An anonymous reader writes: Most of us are now drowning in digital media, and the flood of information has robbed [us] of the ability to focus and concentrate—or do much of anything, uninterrupted, for an extended period of time. Perhaps this explains why a small but distinctive minority of people are now embracing decidedly old-fashioned technologies" like vinyl records, 35mm cameras, and the typewriter, the latter a strong "symbol of resistance against the over-digitization of our lives," as it was replaced by the personal computer. Of course, you're still not likely to see people committing public acts of typewriting, but you learn there's a surprising amount of fascinating things happening in the typewriting community if you consult The Typewriter Revolution, a new 'typist's companion' that covers everything from privacy issues (think: intelligence agencies using typewriters) to artistic endeavors (like the Boston Typewriter Orchestra) to the clever ways enthusiasts are bridging the typewritten and digital worlds (the USB Typewriter). In this interview with Richard Polt, the book's author answers the burning question: "Is it a Mad Max-ish world where people are scrounging for every [typewriter] ribbon they can get?

2 of 69 comments (clear)

  1. This is silly by Anonymous Coward · · Score: 2, Insightful

    Your life will be over-digitized (or whatever the right verb) only you allow it so. Nobody is forcing you to post your stuff (which nobody is interested in anyway) on Facebook, or to ask your buddy what he or she is up to in WhatsApp, or otherwise waste your time in any of the myriad ways in which you can do so these days. If you are stupid enough to fall for this junk, you will surely find other ways to waste your time even when it is not available.

  2. A Foolish Nostalgia by NReitzel · · Score: 4, Insightful

    The current in-vogue trend towards last (and older) generation technology represents a foolish nostalgia for "simpler, better" times that never existed.

    Digital media came about because of limitations (and lifetime) of analog methods. A typewriter is great if you only want one (or two) copies, but if you need to publish something, then it is wholely inadequate.
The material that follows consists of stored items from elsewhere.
-- ==== Sys2Proof/Laws/KeepsResil.lean ====
section
/-! SUPPORT. What the operations of Machine/Resil.lean keep (Laws/Keeps.lean), one lemma for each. -/

namespace Sys2Proof.Machine

theorem State.setLive_keeps {s0 : State} (s : State) (n : Nat) (hs0 : Keeps s0 s) : Keeps s0 (State.setLive s n) := by
  unfold State.setLive
  repeat' (first
      | (intro (x : State); refine Keeps.cut (s := s0) (x := x) ?_ ?_ <;> [(subst x); (clear_value x; intro _)])
      | intro (x : MemState)
      | intro (x : TreeState)
      | intro (x : MgmtState)
      | (intro (x : State → State); subst x)
      | (intro (x : State → _ × State); subst x)
      | (intro (x : _ → State); subst x)
      | (intro (x : _ → _ → State); subst x)
      | (intro x; clear_value x)
      | intro _
      | with_reducible assumption
      | with_reducible apply State.writeSeal_keeps
      | fail_if_no_progress (with_reducible refine Keeps.upd ?_ rfl rfl rfl rfl rfl rfl rfl rfl)
      | exact le_rfl
      | rfl
      | dsimp -zeta only)

theorem State.dropLive_keeps {s0 : State} (s : State) (hs0 : Keeps s0 s) : Keeps s0 (State.dropLive s) := by
  unfold State.dropLive
  repeat' (first
      | (intro (x : State); refine Keeps.cut (s := s0) (x := x) ?_ ?_ <;> [(subst x); (clear_value x; intro _)])
      | intro (x : MemState)
      | intro (x : TreeState)
      | intro (x : MgmtState)
      | (intro (x : State → State); subst x)
      | (intro (x : State → _ × State); subst x)
      | (intro (x : _ → State); subst x)
      | (intro (x : _ → _ → State); subst x)
      | (intro x; clear_value x)
      | intro _
      | with_reducible assumption
      | with_reducible apply State.writeSeal_keeps
      | with_reducible refine Keeps.ite ?_ ?_
      | with_reducible refine Keeps.ite1 ?_ ?_
      | with_reducible refine Keeps.ite2 ?_ ?_
      | with_reducible refine Keeps.ite3 ?_ ?_
      | with_reducible refine Keeps.ite4 ?_ ?_
      | fail_if_no_progress (with_reducible refine Keeps.upd ?_ rfl rfl rfl rfl rfl rfl rfl rfl)
      | split
      | exact le_rfl
      | rfl
      | dsimp -zeta only)

theorem State.quietly_keeps {s0 : State} (s : State) (f : State → State) (hk_f : ∀ t, Keeps s0 t → Keeps s0 (f t)) (hs0 : Keeps s0 s) : Keeps s0 (State.quietly s f) := by
  unfold State.quietly
  repeat' (first
      | (intro (x : State); refine Keeps.cut (s := s0) (x := x) ?_ ?_ <;> [(subst x); (clear_value x; intro _)])
      | intro (x : MemState)
      | intro (x : TreeState)
      | intro (x : MgmtState)
      | (intro (x : State → State); subst x)
      | (intro (x : State → _ × State); subst x)
      | (intro (x : _ → State); subst x)
      | (intro (x : _ → _ → State); subst x)
      | (intro x; clear_value x)
      | intro _
      | with_reducible assumption
      | with_reducible apply hk_f
      | lift_lets -underBinder
      | fail_if_no_progress (with_reducible refine Keeps.upd ?_ rfl rfl rfl rfl rfl rfl rfl rfl)
      | exact le_rfl
      | rfl
      | dsimp -zeta only)

theorem State.copyLocal_keeps {s0 : State} (s : State) (src : Nat) (dst : Nat) (n : Nat) (hs0 : Keeps s0 s) : Keeps s0 (State.copyLocal s src dst n) := by
  unfold State.copyLocal
  repeat' (first
      | (intro (x : State); refine Keeps.cut (s := s0) (x := x) ?_ ?_ <;> [(subst x); (clear_value x; intro _)])
      | intro (x : MemState)
      | intro (x : TreeState)
      | intro (x : MgmtState)
      | (intro (x : State → State); subst x)
      | (intro (x : State → _ × State); subst x)
      | (intro (x : _ → State); subst x)
      | (intro (x : _ → _ → State); subst x)
      | (intro x; clear_value x)
      | intro _
      | with_reducible assumption
      | with_reducible apply State.writeLocal_keeps
      | with_reducible apply State.readLocal_keeps
      | lift_lets -underBinder
      | (with_reducible refine Keeps.of_snd (by assumption) ?_)
      | (with_reducible refine Keeps.of_snd2 (by assumption) ?_)
      | (with_reducible refine Keeps.of_snd3 (by assumption) ?_)
      | (with_reducible refine Keeps.of_snd4 (by assumption) ?_)
      | fail_if_no_progress (with_reducible refine Keeps.upd ?_ rfl rfl rfl rfl rfl rfl rfl rfl)
      | split
      | exact le_rfl
      | rfl
      | dsimp -zeta only)

theorem State.beginImage_keeps {s0 : State} (s : State) (hs0 : Keeps s0 s) : Keeps s0 (State.beginImage s) := by
  unfold State.beginImage
  repeat' (first
      | (intro (x : State); refine Keeps.cut (s := s0) (x := x) ?_ ?_ <;> [(subst x); (clear_value x; intro _)])
      | intro (x : MemState)
      | intro (x : TreeState)
      | intro (x : MgmtState)
      | (intro (x : State → State); subst x)
      | (intro (x : State → _ × State); subst x)
      | (intro (x : _ → State); subst x)
      | (intro (x : _ → _ → State); subst x)
      | (intro x; clear_value x)
      | intro _
      | with_reducible assumption
      | with_reducible apply State.readLists_keeps
      | with_reducible apply State.writeSeal_keeps
      | lift_lets -underBinder
      | with_reducible refine Keeps.ite ?_ ?_
      | with_reducible refine Keeps.ite1 ?_ ?_
      | with_reducible refine Keeps.ite2 ?_ ?_
      | with_reducible refine Keeps.ite3 ?_ ?_
      | with_reducible refine Keeps.ite4 ?_ ?_
      | fail_if_no_progress (with_reducible refine Keeps.upd ?_ rfl rfl rfl rfl rfl rfl rfl rfl)
      | split
      | exact le_rfl
      | rfl
      | dsimp -zeta only)

theorem State.startImage_keeps {s0 : State} (s : State) (hs0 : Keeps s0 s) : Keeps s0 (State.startImage s) := by
  unfold State.startImage
  repeat' (first
      | (intro (x : State); refine Keeps.cut (s := s0) (x := x) ?_ ?_ <;> [(subst x); (clear_value x; intro _)])
      | intro (x : MemState)
      | intro (x : TreeState)
      | intro (x : MgmtState)
      | (intro (x : State → State); subst x)
      | (intro (x : State → _ × State); subst x)
      | (intro (x : _ → State); subst x)
      | (intro (x : _ → _ → State); subst x)
      | (intro x; clear_value x)
      | intro _
      | with_reducible assumption
      | with_reducible apply State.beginImage_keeps
      | with_reducible refine Keeps.ite ?_ ?_
      | with_reducible refine Keeps.ite1 ?_ ?_
      | with_reducible refine Keeps.ite2 ?_ ?_
      | with_reducible refine Keeps.ite3 ?_ ?_
      | with_reducible refine Keeps.ite4 ?_ ?_
      | fail_if_no_progress (with_reducible refine Keeps.upd ?_ rfl rfl rfl rfl rfl rfl rfl rfl)
      | split
      | exact le_rfl
      | rfl
      | dsimp -zeta only)

theorem State.imageDone_keeps {s0 : State} (s : State) (hs0 : Keeps s0 s) : Keeps s0 (State.imageDone s) := by
  unfold State.imageDone
  repeat' (first
      | (intro (x : State); refine Keeps.cut (s := s0) (x := x) ?_ ?_ <;> [(subst x); (clear_value x; intro _)])
      | intro (x : MemState)
      | intro (x : TreeState)
      | intro (x : MgmtState)
      | (intro (x : State → State); subst x)
      | (intro (x : State → _ × State); subst x)
      | (intro (x : _ → State); subst x)
      | (intro (x : _ → _ → State); subst x)
      | (intro x; clear_value x)
      | intro _
      | with_reducible assumption
      | with_reducible apply State.beginImage_keeps
      | with_reducible apply State.copyLocal_keeps
      | with_reducible apply State.readLists_keeps
      | with_reducible apply State.writeSeal_keeps
      | with_reducible apply State.count_keeps
      | lift_lets -underBinder
      | with_reducible refine Keeps.foldl _ ?_ _ _ ?_
      | with_reducible refine Keeps.foldl2 _ ?_ _ _ ?_
      | with_reducible refine Keeps.foldl3 _ ?_ _ _ ?_
      | with_reducible refine Keeps.foldl4 _ ?_ _ _ ?_
      | with_reducible refine Keeps.foldl5 _ ?_ _ _ ?_
      | with_reducible refine Keeps.ite ?_ ?_
      | with_reducible refine Keeps.ite1 ?_ ?_
      | with_reducible refine Keeps.ite2 ?_ ?_
      | with_reducible refine Keeps.ite3 ?_ ?_
      | with_reducible refine Keeps.ite4 ?_ ?_
      | fail_if_no_progress (with_reducible refine Keeps.upd ?_ rfl rfl rfl rfl rfl rfl rfl rfl)
      | split
      | exact le_rfl
      | rfl
      | dsimp -zeta only)

theorem State.dropCopyReqs_keeps {s0 : State} (s : State) (hs0 : Keeps s0 s) : Keeps s0 (State.dropCopyReqs s) := by
  unfold State.dropCopyReqs
  repeat' (first
      | (intro (x : State); refine Keeps.cut (s := s0) (x := x) ?_ ?_ <;> [(subst x); (clear_value x; intro _)])
      | intro (x : MemState)
      | intro (x : TreeState)
      | intro (x : MgmtState)
      | (intro (x : State → State); subst x)
      | (intro (x : State → _ × State); subst x)
      | (intro (x : _ → State); subst x)
      | (intro (x : _ → _ → State); subst x)
      | (intro x; clear_value x)
      | intro _
      | with_reducible assumption
      | with_reducible apply State.putReq_keeps
      | with_reducible refine Keeps.foldl _ ?_ _ _ ?_
      | with_reducible refine Keeps.foldl2 _ ?_ _ _ ?_
      | with_reducible refine Keeps.foldl3 _ ?_ _ _ ?_
      | with_reducible refine Keeps.foldl4 _ ?_ _ _ ?_
      | with_reducible refine Keeps.foldl5 _ ?_ _ _ ?_
      | fail_if_no_progress (with_reducible refine Keeps.upd ?_ rfl rfl rfl rfl rfl rfl rfl rfl)
      | exact le_rfl
      | rfl
      | dsimp -zeta only)

theorem State.modCopy_keeps {s0 : State} (s : State) (f : Copy → Copy) (hs0 : Keeps s0 s) : Keeps s0 (State.modCopy s f) := by
  unfold State.modCopy
  repeat' (first
      | (intro (x : State); refine Keeps.cut (s := s0) (x := x) ?_ ?_ <;> [(subst x); (clear_value x; intro _)])
      | intro (x : MemState)
      | intro (x : TreeState)
      | intro (x : MgmtState)
      | (intro (x : State → State); subst x)
      | (intro (x : State → _ × State); subst x)
      | (intro (x : _ → State); subst x)
      | (intro (x : _ → _ → State); subst x)
      | (intro x; clear_value x)
      | intro _
      | with_reducible assumption
      | fail_if_no_progress (with_reducible refine Keeps.upd ?_ rfl rfl rfl rfl rfl rfl rfl rfl)
      | exact le_rfl
      | rfl
      | dsimp -zeta only)

theorem State.poisonRange_keeps {s0 : State} (s : State) (a : Nat) (n : Nat) (hs0 : Keeps s0 s) : Keeps s0 (State.poisonRange s a n) := by
  unfold State.poisonRange
  repeat' (first
      | (intro (x : State); refine Keeps.cut (s := s0) (x := x) ?_ ?_ <;> [(subst x); (clear_value x; intro _)])
      | intro (x : MemState)
      | intro (x : TreeState)
      | intro (x : MgmtState)
      | (intro (x : State → State); subst x)
      | (intro (x : State → _ × State); subst x)
      | (intro (x : _ → State); subst x)
      | (intro (x : _ → _ → State); subst x)
      | (intro x; clear_value x)
      | intro _
      | with_reducible assumption
      | with_reducible apply State.drainSector_keeps
      | with_reducible apply State.setMark_keeps
      | with_reducible refine Keeps.foldl _ ?_ _ _ ?_
      | with_reducible refine Keeps.foldl2 _ ?_ _ _ ?_
      | with_reducible refine Keeps.foldl3 _ ?_ _ _ ?_
      | with_reducible refine Keeps.foldl4 _ ?_ _ _ ?_
      | with_reducible refine Keeps.foldl5 _ ?_ _ _ ?_
      | fail_if_no_progress (with_reducible refine Keeps.upd ?_ rfl rfl rfl rfl rfl rfl rfl rfl)
      | exact le_rfl
      | rfl
      | dsimp -zeta only)

theorem State.copyExhausted_keeps {s0 : State} (s : State) (c : Copy) (hs0 : Keeps s0 s) : Keeps s0 (State.copyExhausted s c) := by
  unfold State.copyExhausted
  repeat' (first
      | (intro (x : State); refine Keeps.cut (s := s0) (x := x) ?_ ?_ <;> [(subst x); (clear_value x; intro _)])
      | intro (x : MemState)
      | intro (x : TreeState)
      | intro (x : MgmtState)
      | (intro (x : State → State); subst x)
      | (intro (x : State → _ × State); subst x)
      | (intro (x : _ → State); subst x)
      | (intro (x : _ → _ → State); subst x)
      | (intro x; clear_value x)
      | intro _
      | with_reducible assumption
      | with_reducible apply State.modCopy_keeps
      | with_reducible apply State.enterHold_keeps
      | with_reducible apply State.tellState_keeps
      | lift_lets -underBinder
      | with_reducible refine Keeps.ite ?_ ?_
      | with_reducible refine Keeps.ite1 ?_ ?_
      | with_reducible refine Keeps.ite2 ?_ ?_
      | with_reducible refine Keeps.ite3 ?_ ?_
      | with_reducible refine Keeps.ite4 ?_ ?_
      | (with_reducible refine Keeps.of_snd (by assumption) ?_)
      | (with_reducible refine Keeps.of_snd2 (by assumption) ?_)
      | (with_reducible refine Keeps.of_snd3 (by assumption) ?_)
      | (with_reducible refine Keeps.of_snd4 (by assumption) ?_)
      | fail_if_no_progress (with_reducible refine Keeps.upd ?_ rfl rfl rfl rfl rfl rfl rfl rfl)
      | split
      | exact le_rfl
      | rfl
      | dsimp -zeta only)

theorem State.copyFenced_keeps {s0 : State} (s : State) (c : Copy) (hs0 : Keeps s0 s) : Keeps s0 (State.copyFenced s c) := by
  unfold State.copyFenced
  repeat' (first
      | (intro (x : State); refine Keeps.cut (s := s0) (x := x) ?_ ?_ <;> [(subst x); (clear_value x; intro _)])
      | intro (x : MemState)
      | intro (x : TreeState)
      | intro (x : MgmtState)
      | (intro (x : State → State); subst x)
      | (intro (x : State → _ × State); subst x)
      | (intro (x : _ → State); subst x)
      | (intro (x : _ → _ → State); subst x)
      | (intro x; clear_value x)
      | intro _
      | with_reducible assumption
      | with_reducible apply State.copyExhausted_keeps
      | with_reducible apply State.dropCopyReqs_keeps
      | lift_lets -underBinder
      | fail_if_no_progress (with_reducible refine Keeps.upd ?_ rfl rfl rfl rfl rfl rfl rfl rfl)
      | exact le_rfl
      | rfl
      | dsimp -zeta only)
Of course, if you selectively ignore bias towards older methods, you can Xerox a manuscript. How is it that copy machines are OK, and word processors are not?

    The same flavor of thing has been happening ever since technology became good enough to be a consumer item. Horses are popular today, not because they're convenient, good transportation, easy to take care of, don't drop dead at the most inconvenient times, but because they're a memory of an older, more romantic time. The important thing to understand is that that time _never existed_. Cities full of horses were knee-deep in horse excrement and smelled that way.

    Renaissance Festival enthusiasts happly don chain mail and helmets and swords, and play at being Proud Knights. Somehow, they leave out things like fleas and lice, impetago, death by infected cut, plagues, and castles that smelled like latrines. Oh, What a Marvelous Age, Forsoothe.

    What a load of crap.

    Things have changed because they are -better- and conspiracy theories aside, it is tough to force something less good onto people for any length of time.

    I live in South Texas, and I miss snow. Mostly, I miss it because I do not have to actually live in it. I remember those bad old days of trying to figure out which lump in a parking lot was -my- vehicle. I still miss snow, and I enjoy going places that have it, but only because I don't have to actually live there. People find it easy to eschew "modern" technology, but I'll bet that back home they have refrigeration.

    I have no problem with someone wanting to use a typewriter -- I did, after all, for decades. I think that a lot of the resurgence in popularity comes a widely watched television show where the good guy uses an old underwood to write novels.

    Personally, I think it's delusional behavior.

    --

    Don't take life too seriously; it isn't permanent.